The CRO seeks to drive organic, long term revenue growth by aligning workflows across all revenue-generating business units. An impactful CRO functions as a communication nexus between departments, helping these individual groups to work as a cohesive whole. Most importantly, the CRO needs to be an outcome-oriented leader with who assume overall responsibility for all revenue-related activities.
An impactful CRO sees revenue generation not as a chain, but as a web. The CRO has to lead with the perspective needed to analyze revenue generation from above the artificial divides between corporate departments. She needs to understand how intermediate goals like Win Rate interact with the ultimate goal: more revenue
But where can we find someone with that capability?
Who is Right for the CRO Role in Ed Tech?
The CRO model is especially relevant in Ed Tech, where sales relationships are more likely to be managed through complex organizational ties with a college, school district, government entity, or company than a single all-defining “sales pitch.” This industry is full of good ideas. And the ability to generate a sustainable revenue model is the key differentiator between a promising startup and a company that begins realizing dramatic growth.
The CRO model continues to proliferate for a reason. But sourcing the right talent for the CRO role can be tricky. Because this title is so new, not many candidates will have a proven track record as a CRO. Furthermore, this candidate needs to assume credible leadership over a diverse set of underlying teams.
Companies looking to bring on the right talent to assume this role will need to be creative.
One approach is to focus on a successful leader with deep domain expertise in marketing, sales, or customer success, hiring them with a plan for developing the cross-functional perspective needed by the CRO. A second option is to consider candidates who, while lacking deep experience in these areas, have proven high-level management expertise overseeing the workflows of multiple business units.
A breadth of experience can be just as important as sales or marketing knowledge. Jim Herbold, CRO of the predictive marketing firm Infer, writes that while sales and marketing make up the core of his job, “I also spend fluctuating amounts of time with product, business operations, finance, sales operations, business development, and people ops. Many of us are operators with a strong deck of experience scaling revenue ops.”
Management experience with scaling up ops is key, as the CRO often provides the locus for future team building and hiring decisions. The CRO needs to not only integrate the activities of different business departments but help define how these departments need to evolve to help the company grow.

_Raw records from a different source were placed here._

theorem readTotals_reads (tag a b g : Byte) {place : Place} {sh : Shift} {len : Nat} (sel : a.toNat ≤ 2) (sec : b.toNat ≤ 2)
    (group : b.toNat = 1 → g.toNat ≤ 3) (standing : s.placed a.toNat = (place, some sh))
    (length : (totalsSection sh g.toNat b.toNat).length = len) :
    Reads (.readTotals tag [a, b, g]) 0x62 tag [a, b, g] (16 + len)
      ([a, b, g] ++ leBytes 2 sh.seq ++ [byteOf sh.digit, byteOf place.code]) s := by
  have code : ∀ n : Byte, byteOf n.toNat = n := fun n => BitVec.ofNat_toNat ..
  refine reads_of_owner (owner := ownReadTotals) (len := 3)
    (fields := [a, b, g] ++ headingBytes place sh ++ totalsSection sh g.toNat b.toNat) rfl rfl ?_ ?_ ?_
  · have place' : byteAt [a, b, g] 0 = a.toNat := rfl
    have sec' : byteAt [a, b, g] 1 = b.toNat := rfl
    have group' : byteAt [a, b, g] 2 = g.toNat := rfl
    rw [ownReadTotals, place', sec', group']
    rw [if_neg (by omega), standing, code, code, code]
  · simp only [List.length_append, headingBytes_length, length, List.length_cons, List.length_nil]
  · rw [headingBytes]
    simp only [List.append_assoc, List.prefix_append_right_inj]
    exact List.prefix_append _ _

theorem readTrack_reads (tag a b c d : Byte) {r : Rec} (found : s.find (leNat [a, b, c, d]) = some r) :
    Reads (.readTrack tag [0, a, b, c, d]) 0x70 tag [0, a, b, c, d] 72 (leBytes 4 r.loaf ++ [byteOf r.lane.val]) s := by
  refine reads_of_owner (owner := ownReadTrack) (len := 5) (fields := recordBytes r) rfl rfl ?_ (recordBytes_length r) ?_
  · have loaf : s.find (numAt [0, a, b, c, d] 1 4) = some r := found
    have form : byteAt [0, a, b, c, d] 0 = 0 := rfl
    rw [ownReadTrack, form, loaf]
    rfl
  · unfold recordBytes
    simp only [List.append_assoc, List.prefix_append_right_inj, List.cons_append]
    exact ⟨_, rfl⟩

theorem readTrack_refused (tag a b c d : Byte) (none : s.find (leNat [a, b, c, d]) = none)
    (h : Handling ⟨0x70, tag, [0, a, b, c, d]⟩ s) :
    Refused (.readTrack tag [0, a, b, c, d]) ⟨0x70, tag, [0, a, b, c, d]⟩ .notFound s := by
  refine refused_of_owner (owner := ownReadTrack) (len := 5) rfl rfl ?_ h
  have loaf : s.find (numAt [0, a, b, c, d] 1 4) = .none := none
  have form : byteAt [0, a, b, c, d] 0 = 0 := rfl
  rw [ownReadTrack, form, loaf]
  rfl

theorem readTrack_queue (tag start : Byte) : Reads (.readTrack tag [1, 4, start, 0, 0]) 0x70 tag [1, 4, start, 0, 0]
    (3 + 72 * min 3 (s.trk.post.length - start.toNat)) [byteOf s.trk.post.length, start] s := by
  have code : byteOf start.toNat = start := BitVec.ofNat_toNat ..
  refine reads_of_owner (owner := ownReadTrack) (len := 5) (fields := readQueue s.trk.post start.toNat) rfl rfl ?_
    (readQueue_length _ _) ?_
  · have form : byteAt [1, 4, start, 0, 0] 0 = 1 := rfl
    have queue : s.queueNumbered (byteAt [1, 4, start, 0, 0] 1) = some s.trk.post := rfl
    have filler : numAt [1, 4, start, 0, 0] 3 2 = 0 := rfl
    rw [ownReadTrack, form]
    rw [queue]
    exact if_pos filler
  · rw [readQueue, code]
    exact ⟨_, rfl⟩

theorem readCrumb_prefix (s : State) : (if s.isConfigured 0 then leBytes 4 s.crm.heads[0].estimate else []) <+: crumbFields s := by
  split
  · next configured =>
    have head : headCrumbBytes s 0 = leBytes 4 s.crm.heads[0].estimate ++
        (byteOf s.crm.heads[0].correction :: leBytes 2 s.crm.heads[0].loaves ++ lastPurgeBytes s.crm.last[0]) := by
      rw [headCrumbBytes, if_pos configured]
      simp only [List.append_assoc, List.cons_append]
      rfl
    simp only [crumbFields, lanes, List.map_cons, List.flatten_cons, List.append_assoc, head, List.prefix_append]
  · exact List.nil_prefix

/-- Settles O52: each request's fields, their length by the layout's parts, their head by its first part. -/
theorem readsOnlyRead : Obligations.ReadsOnlyRead := by
  intro s tag answers refuses
  have getLine : (settingsBytes s.set ++ s.pst.assign.toList.map (fun a : Option Slot => match a with
      | some i => byteOf i.val
      | none => 0xFF) ++ [flagByte s.pst.unsaved, flagByte s.pst.defaulted]).length = 160 := by
    simp [settingsBytes_length]
  refine ⟨?_, ?_, ?_, ?_, ?_, ?_, ?_, ?_, ?_, ?_, ?_, ?_, ?_, ?_, ?_, ?_, ?_⟩
  · exact reads_of_owner (owner := ownIdentify) rfl rfl rfl (by simp [identityText]) ⟨[], rfl⟩
  · exact readStatus_reads tag 0 rfl (lineSection_length s) ⟨_, rfl⟩
  · exact readStatus_reads tag 1 rfl (referenceSection_length s) ⟨_, rfl⟩
  · exact readStatus_reads tag 2 rfl (lanesStatus_length s) ⟨_, rfl⟩
  · exact readStatus_reads tag 3 rfl (mergeSection_length s) ⟨_, rfl⟩
  · refine readStatus_reads tag 4 rfl (shiftsSection_length s) ?_
    unfold shiftsSection shiftStatus
    cases s.tot.opened <;> exact ⟨_, rfl⟩
  · exact readStatus_reads tag 5 rfl (linkSection_length s) ⟨_, rfl⟩
  · exact fun n outside => readStatus_refused tag n outside
  · refine reads_of_owner (owner := ownGetLine) rfl rfl rfl getLine ?_
    rw [List.append_assoc]
    exact List.prefix_append _ _
  · exact reads_of_owner (owner := ownReadCodecheck) rfl rfl rfl (codecheckFields_length s) ⟨_, rfl⟩
  · exact reads_of_owner (owner := ownReadCrumb) rfl rfl rfl (crumbFields_length s) (readCrumb_prefix s)
  · exact fun sh opened => readTotals_reads tag 0 0 0 (by decide) (by decide) (fun _ => by decide)
      (congrArg (Prod.mk Place.opened) opened) (lanesSection_length sh)
  · exact fun g sh group closing => readTotals_reads tag 1 1 g (by decide) (by decide) (fun _ => group)
      (congrArg (Prod.mk Place.closing) closing) (profilesSection_length sh group)
  · exact fun sh closed => readTotals_reads tag 2 2 0 (by decide) (by decide) (fun _ => by decide)
      (congrArg (Prod.mk Place.closed) closed) (reasonsSection_length sh)
  · intro none
    refine refused_of_owner (owner := ownReadTotals) rfl rfl ?_
    have standing : s.placed (byteAt [2, 0, 0] 0) = (.closed, .none) := congrArg (Prod.mk Place.closed) none
    rw [ownReadTotals, if_neg (by decide), standing]
  · exact fun a b c d => ⟨fun r => readTrack_reads tag a b c d, readTrack_refused tag a b c d⟩
  · exact fun start => readTrack_queue tag start

end Sys2Proof.Machine
end

section
/-! PROOFS. The transmitter (R189, R190, R192), and the reply that every request gets (R190, R191). -/

namespace Sys2Proof.Machine

variable {s t u : State}

/-! ### The transmitter (R192) -/

/-- What the transmitter begins at the end of a frame, over the state `v` that the frame's end has left. -/
def BeginsNext (v t : State) : Prop :=
  (∀ r, v.lp.reply = some r → t = { v with lp := { v.lp with
    tx := .sendingReply r, reply := none, hand := v.lp.waiting, waiting := none } }) ∧
  (∀ n rest, v.lp.reply = none → v.lp.queue = n :: rest → t = { v with lp := { v.lp with
    tx := .sendingNotice (noticeFrame n), queue := rest, attn := !rest.isEmpty } }) ∧
  (v.lp.reply = none → v.lp.queue = [] → t = { v with lp := { v.lp with tx := .idle } })

theorem txIdle_begins (v : State) : BeginsNext v (txIdle v) := by
  refine ⟨fun r ready => ?_, fun n rest none front => ?_, fun none empty => ?_⟩
  · simp only [txIdle, Lp.beginNext, ready, State.onLp]
  · simp only [txIdle, Lp.beginNext, none, front, State.onLp, Lp.withAttn]
  · simp only [txIdle, Lp.beginNext, none, empty, State.onLp]

theorem frameSent_notice (on : s.powered = true) {f : List Byte} (sends : s.lp.tx = .sendingNotice f) :
    exec .frameSent s = .next (txIdle (onLink (fun c => { c with noticesSent := bump32 c.noticesSent }) s)) := by
  have served : exec .frameSent s = execFrameSent s := rfl
  rw [served, execFrameSent, whenPowered_event on, sends]

theorem frameSent_reply (on : s.powered = true) {r : Reply} (sends : s.lp.tx = .sendingReply r) :
    exec .frameSent s = .next (txIdle (takeRate r.newRate s)) := by
  have served : exec .frameSent s = execFrameSent s := rfl
  rw [served, execFrameSent, whenPowered_event on, sends]

theorem asRate_code (x : LinkRate) : asRate x.code = some x := by cases x <;> rfl

theorem asRate_none {n : Nat} (outside : 3 ≤ n) : asRate n = none := by
  unfold asRate
  split
  · exact absurd outside (by decide)
  · exact absurd outside (by decide)
  · exact absurd outside (by decide)
  · rfl

/-- Settles O50: the end of a frame makes the transmitter idle, and an idle transmitter begins what is next. -/
theorem framesAreSent : Obligations.FramesAreSent := by
  intro s on after c
  refine ⟨fun idle => ?_, fun f sends => ⟨_, frameSent_notice on sends, txIdle_begins _⟩,
    fun f sends => ⟨_, frameSent_reply on sends, txIdle_begins _⟩,
    fun f x sends => ⟨_, frameSent_reply on sends, fun hunts => ?_, fun bs receives => ?_⟩,
    fun tag n h => ⟨fun outside => ?_, fun x code => ?_⟩⟩
  · have served : exec .frameSent s = execFrameSent s := rfl
    rw [served, execFrameSent, whenPowered_event on, idle]
  · have taken : takeRate (some x) s = { s with lp := { s.lp with rate := x } } := by
      simp only [takeRate, truncate, State.onLp, hunts]
    rw [← taken]
    exact txIdle_begins _
  · have taken : takeRate (some x) s = { s with lp := { s.lp with
        rate := x, receiver := .hunt, counters := { c with truncated := min 4294967295 (c.truncated + 1) } } } := by
      simp only [takeRate, truncate, State.onLp, receives, setReceiver, onLink]
      rfl
    rw [← taken]
    exact txIdle_begins _
  · refine refused_of_owner (owner := ownSetLink) (len := 1) rfl rfl ?_ h
    have byte : byteAt [n] 0 = n.toNat := rfl
    rw [ownSetLink, byte, asRate_none outside]
  · have byte : byteAt [n] 0 = x.code := code.symm
    have same : byteOf x.code = n := by rw [code]; exact BitVec.ofNat_toNat ..
    rw [exec_handling (c := .setLink tag [n]) (owner := ownSetLink) (len := 1) h rfl rfl, ownSetLink, byte, asRate_code]
    dsimp only
    rw [giveReply, same]
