-- ==== Sys2Proof/Syntax.lean ====
section
/-! DEFINITION. The commands, the values of their fields, and the operand records a host presents with them. -/

namespace Sys2Proof

/-- The tile formats, "a closed enumeration" (R1, R7, R83). -/
inductive Format where
  | planar | interwined | gba
deriving DecidableEq, Repr

/-- The four values of the FMT field (R83). The value 3 names no format but decodes. -/
inductive FmtCode where
  | planar | interwined | gba | reserved
deriving DecidableEq, Repr

/-- The four values of the CH field (R85): 1, 3 or 4 channels, and the reserved value 3. -/
inductive ChCode where
  | one | three | four | reserved
deriving DecidableEq, Repr

/-- The four values of the WW field (R86). -/
inductive WidthCode where
  | w8 | w16 | w32 | w64
deriving DecidableEq, Repr

/-- One constructor per row of the opcode map (R87). A command holds exactly the command-word fields it uses. The BPP
field holds the bit depth itself (R84), a natural number that WellFormed bounds by the field's 4 bits. -/
inductive Instr where
  | getbits (ww : WidthCode)
  | setbits (ww : WidthCode)
  | getbit (ww : WidthCode)
  | setbit (ww : WidthCode)
  | pixdec (fmt : FmtCode) (bpp : Nat)
  | pixenc (fmt : FmtCode) (bpp : Nat)
  | rowdec (fmt : FmtCode) (bpp : Nat)
  | rowenc (fmt : FmtCode) (bpp : Nat)
  | tiledec (fmt : FmtCode) (bpp : Nat)
  | tileenc (fmt : FmtCode) (bpp : Nat)
  | sheetdec (fmt : FmtCode) (bpp : Nat)
  | sheetenc (fmt : FmtCode) (bpp : Nat)
  | matchPix
  | applyPal
  | graypal (bpp : Nat) (ch : ChCode)
  | imgheight (bpp : Nat)
  | cfgcheck (fmt : FmtCode) (bpp : Nat)
  | fmtlookup
  | fmtname (fmt : FmtCode)
  | bpplist (fmt : FmtCode)
deriving DecidableEq, Repr

/-- The twenty operations, without their fields: what an assigned OPC value names (R87). -/
inductive Mnemonic where
  | getbits | setbits | getbit | setbit
  | pixdec | pixenc | rowdec | rowenc | tiledec | tileenc
  | sheetdec | sheetenc
  | matchPix | applyPal | graypal
  | imgheight
  | cfgcheck | fmtlookup | fmtname | bpplist
deriving DecidableEq, Repr

/-- A palette operand as presented: a channel count and entries. R180 says which are palettes (`Palette.wf`). -/
structure Palette where
  channels : Nat
  entries : List Colour
deriving DecidableEq, Repr

/-- An operand record as presented, one constructor per set of fields of R89. Scalars are natural numbers and
buffers are sequences (R50). `nameSurplus` is a record with a name and at least one field more: it is no command's,
but FMTLOOKUP checks its name before its shape (R227). `other` stands for every further record whose set of fields is no
command's (a missing or a surplus field, R90; log 22). -/
inductive Record where
  | empty
  | wordStartN (word start n : Nat)
  | wordStartNValue (word start n value : Nat)
  | wordBit (word bit : Nat)
  | wordBitB (word bit b : Nat)
  | tileYX (tile : List Byte) (y x : Nat)
  | tileYXV (tile : List Byte) (y x v : Nat)
  | tileY (tile : List Byte) (y : Nat)
  | row (row : List Nat)
  | tile (tile : List Byte)
  | tpix (tpix : List Nat)
  | bytesIn (bytes : List Byte)
  | grid (grid : List Nat) (width height : Nat)
  | pixPal (pix : List Colour) (pixch : Nat) (pal : Palette)
  | idxPal (idx : List Nat) (pal : Palette)
  | numBytes (numBytes : Nat)
  | name (name : String)
  | nameSurplus (name : String)
  | other
deriving DecidableEq, Repr

end Sys2Proof
end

The key factor to recognize when hiring a CRO is that rigorously pursuing either of these options requires a hiring process with a systematic approach for getting into the weeds to find the right candidates. A candidate with the perfect CRO resume may not even know it, and the requisite skills can come from a variety of professional backgrounds. An effective CRO search can’t just rely on resume line items; a granular approach for considering a candidate’s aptitudes is essential.
HighFive has completed several successful searches for high impact CRO positions. We’ve seen up close that these positions are rarely simple to fill, but that the right candidate can be found with a creative search strategy and network.